Stochastic Prediction of Design Costs for Transportation Projects

ASC Proceedings of the 42nd Annual Conference

Colorado State University Fort Collins, Colorado

April 20 - 22, 2006

Stochastic Prediction of Design Costs for Transportation Projects

Mohamed Y. Hegab, Ph.D., P.E.

California State University-Northridge

Northridge, California

Khaled M. Nassar, Ph.D.

University of Maryland Eastern Shore

Princess Ann, Maryland

Transportation projects are usually designed in three phases. Phase I is the preliminary design report and all its necessary documents, Phase II involves the preparation of the actual construction documents, including plans and specifications, and Phase III involves the construction inspection and project’s contract administration. The process of arriving at total person-hours and design costs for Phase II to perform the work is often tedious for both the consultant and the department of transportation (DOT). A major drawback of this process is that the design cost is often reached using heuristic evaluation and without any scientific basis. From the DOT District’s viewpoint, consultant’s hours often seem inflated with the hopes of getting more hours than required to perform the job, while the consultant thinks the District is being unrealistic. The main objective of this research is to model the design costs on consultant-designed projects. Actual data were collected from The Illinois Department of Transportation (IDOT). Stochastic modeling techniques were then used to predict the design costs. The models developed will help supplement the current methods of estimating design costs used by IDOT and help provide better estimates. The models contained in this research can be implemented in the Design and Environment manuals of IDOT. They can also be used as guide for other states’ DOTs.

Key Words: Design Cost, Transportation Projects, Construction, Stochastic Analysis, Probability Distribution.

Introduction

Presently, many engineering consultancy firms are employed by DOTs (Department of Transportation) of states to supplement their own engineering staff.
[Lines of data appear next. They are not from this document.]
/-! ### putGang -/

@[simp] theorem State.putGang_cycle (g : Gang) : (s.putGang g).cycle = s.cycle := rfl
@[simp] theorem State.putGang_agenda (g : Gang) : (s.putGang g).agenda = s.agenda := rfl
@[simp] theorem State.putGang_free (g : Gang) : (s.putGang g).free = s.free := rfl
@[simp] theorem State.putGang_late (g : Gang) : (s.putGang g).late = s.late := rfl
@[simp] theorem State.putGang_turn (g : Gang) : (s.putGang g).turn = s.turn := rfl
@[simp] theorem State.putGang_nextId (g : Gang) : (s.putGang g).nextId = s.nextId := rfl
@[simp] theorem State.putGang_cur (g : Gang) : (s.putGang g).cur = s.cur := rfl
@[simp] theorem State.putGang_performed (g : Gang) : (s.putGang g).performed = s.performed := rfl
@[simp] theorem State.putGang_gangs (g : Gang) : (s.putGang g).gangs = updFirst (fun h => h.gid == g.gid) (fun _ => g) s.gangs := rfl
@[simp] theorem State.putGang_quads (g : Gang) : (s.putGang g).quads = s.quads := rfl
@[simp] theorem State.putGang_cores (g : Gang) : (s.putGang g).cores = s.cores := rfl
@[simp] theorem State.putGang_l2 (g : Gang) : (s.putGang g).l2 = s.l2 := rfl
@[simp] theorem State.putGang_mem (g : Gang) : (s.putGang g).mem = s.mem := rfl
@[simp] theorem State.putGang_writes (g : Gang) : (s.putGang g).writes = s.writes := rfl
@[simp] theorem State.putGang_bad (g : Gang) : (s.putGang g).bad = s.bad := rfl
@[simp] theorem State.putGang_bad8 (g : Gang) : (s.putGang g).bad8 = s.bad8 := rfl
@[simp] theorem State.putGang_cxl (g : Gang) : (s.putGang g).cxl = s.cxl := rfl
@[simp] theorem State.putGang_posted (g : Gang) : (s.putGang g).posted = s.posted := rfl
@[simp] theorem State.putGang_tlb (g : Gang) : (s.putGang g).tlb = s.tlb := rfl
@[simp] theorem State.putGang_parts (g : Gang) : (s.putGang g).parts = s.parts := rfl
@[simp] theorem State.putGang_ctxs (g : Gang) : (s.putGang g).ctxs = s.ctxs := rfl
@[simp] theorem State.putGang_faults (g : Gang) : (s.putGang g).faults = s.faults := rfl
@[simp] theorem State.putGang_ctxFaults (g : Gang) : (s.putGang g).ctxFaults = s.ctxFaults := rfl
@[simp] theorem State.putGang_crews (g : Gang) : (s.putGang g).crews = s.crews := rfl
@[simp] theorem State.putGang_rollbacks (g : Gang) : (s.putGang g).rollbacks = s.rollbacks := rfl
@[simp] theorem State.putGang_cellSrc (g : Gang) : (s.putGang g).cellSrc = s.cellSrc := rfl
@[simp] theorem State.putGang_cmds (g : Gang) : (s.putGang g).cmds = s.cmds := rfl
@[simp] theorem State.putGang_spawns (g : Gang) : (s.putGang g).spawns = s.spawns := rfl
@[simp] theorem State.putGang_copies (g : Gang) : (s.putGang g).copies = s.copies := rfl
@[simp] theorem State.putGang_matrix (g : Gang) : (s.putGang g).matrix = s.matrix := rfl
@[simp] theorem State.putGang_tiles (g : Gang) : (s.putGang g).tiles = s.tiles := rfl
@[simp] theorem State.putGang_mqs (g : Gang) : (s.putGang g).mqs = s.mqs := rfl
@[simp] theorem State.putGang_savedTiles (g : Gang) : (s.putGang g).savedTiles = s.savedTiles := rfl
@[simp] theorem State.putGang_rays (g : Gang) : (s.putGang g).rays = s.rays := rfl
@[simp] theorem State.putGang_marches (g : Gang) : (s.putGang g).marches = s.marches := rfl
@[simp] theorem State.putGang_footprints (g : Gang) : (s.putGang g).footprints = s.footprints := rfl
@[simp] theorem State.putGang_larder (g : Gang) : (s.putGang g).larder = s.larder := rfl
@[simp] theorem State.putGang_colls (g : Gang) : (s.putGang g).colls = s.colls := rfl
@[simp] theorem State.putGang_puts (g : Gang) : (s.putGang g).puts = s.puts := rfl
@[simp] theorem State.putGang_gets (g : Gang) : (s.putGang g).gets = s.gets := rfl
@[simp] theorem State.putGang_queries (g : Gang) : (s.putGang g).queries = s.queries := rfl
@[simp] theorem State.putGang_launches (g : Gang) : (s.putGang g).launches = s.launches := rfl
@[simp] theorem State.putGang_waiting (g : Gang) : (s.putGang g).waiting = s.waiting := rfl
@[simp] theorem State.putGang_signals (g : Gang) : (s.putGang g).signals = s.signals := rfl
@[simp] theorem State.putGang_host (g : Gang) : (s.putGang g).host = s.host := rfl
@[simp] theorem State.putGang_msix (g : Gang) : (s.putGang g).msix = s.msix := rfl
@[simp] theorem State.putGang_trig (g : Gang) : (s.putGang g).trig = s.trig := rfl
@[simp] theorem State.putGang_pageUse (g : Gang) : (s.putGang g).pageUse = s.pageUse := rfl
@[simp] theorem State.putGang_jobs (g : Gang) : (s.putGang g).jobs = s.jobs := rfl
@[simp] theorem State.putGang_device (g : Gang) : (s.putGang g).device = s.device := rfl
@[simp] theorem State.putGang_dump (g : Gang) : (s.putGang g).dump = s.dump := rfl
The three distinct types of projects provided by consulting firms are Phase I, Phase II, and Phase III. The Phase I project is the preliminary design report and all its necessary documents. A Phase II project involves the preparation of the actual construction documents, including plans and specifications. The final type is the Phase III project, which is when a consulting firm is hired to perform the construction inspection and contract administration. Phase II projects will be the focus of this research. The paper will be organized as follows: 1) Firstly, the activities performed in the design process of Phase II will be discussed, 2) Second, analysis of real data from transportation projects to develop stochastic models will be presented, and 3) Finally, conclusions will be drawn and final recommendations will be presented.

Activities of the Design Process

The general procedure for hiring a consulting firm for a Phase II job involves several steps. Step 1 is when Illinois Department of Transportation (IDOT) advertises the project in the Professional Transportation Bulletin (IDOT, 2002). The Professional Transportation Bulletin is a publication published by IDOT listing all of the upcoming projects for which consultants can submit statements of interest. In Step 2, several consulting “firms” will submit statements of interest to IDOT for a particular job. These documents will outline the firms desire to perform the work and summarize their qualifications to do the work. Step 3 is when IDOT confirms the eligibility of each consultant who submits a statement of interest. In Step 4, IDOT will perform a preliminary review and rank each firm. A consultant-selection committee will then determine which firm is awarded the job. After a firm is selected, IDOT notifies the selected firm.

After a firm is selected for a particular job, several more steps must be completed prior to beginning actual design work. An initial meeting is held with the District to discuss the scope of the project. The consultant then returns to his office to enumerate tasks and estimate the number of person-hours needed to complete the job. Design firms usually rely only on activity-analysis methods of engineering estimates, (Hudgens & Lavelle 1995). This is a very common method also used by engineering firms performing work for IDOT. As an example of activity-analysis, a consulting firm calculates the amount of time required to produce a typical section. The consultant will then submit these person-hours to the District. The last step is getting the person-hours finalized so that both parties agree on the total projected hours and design costs.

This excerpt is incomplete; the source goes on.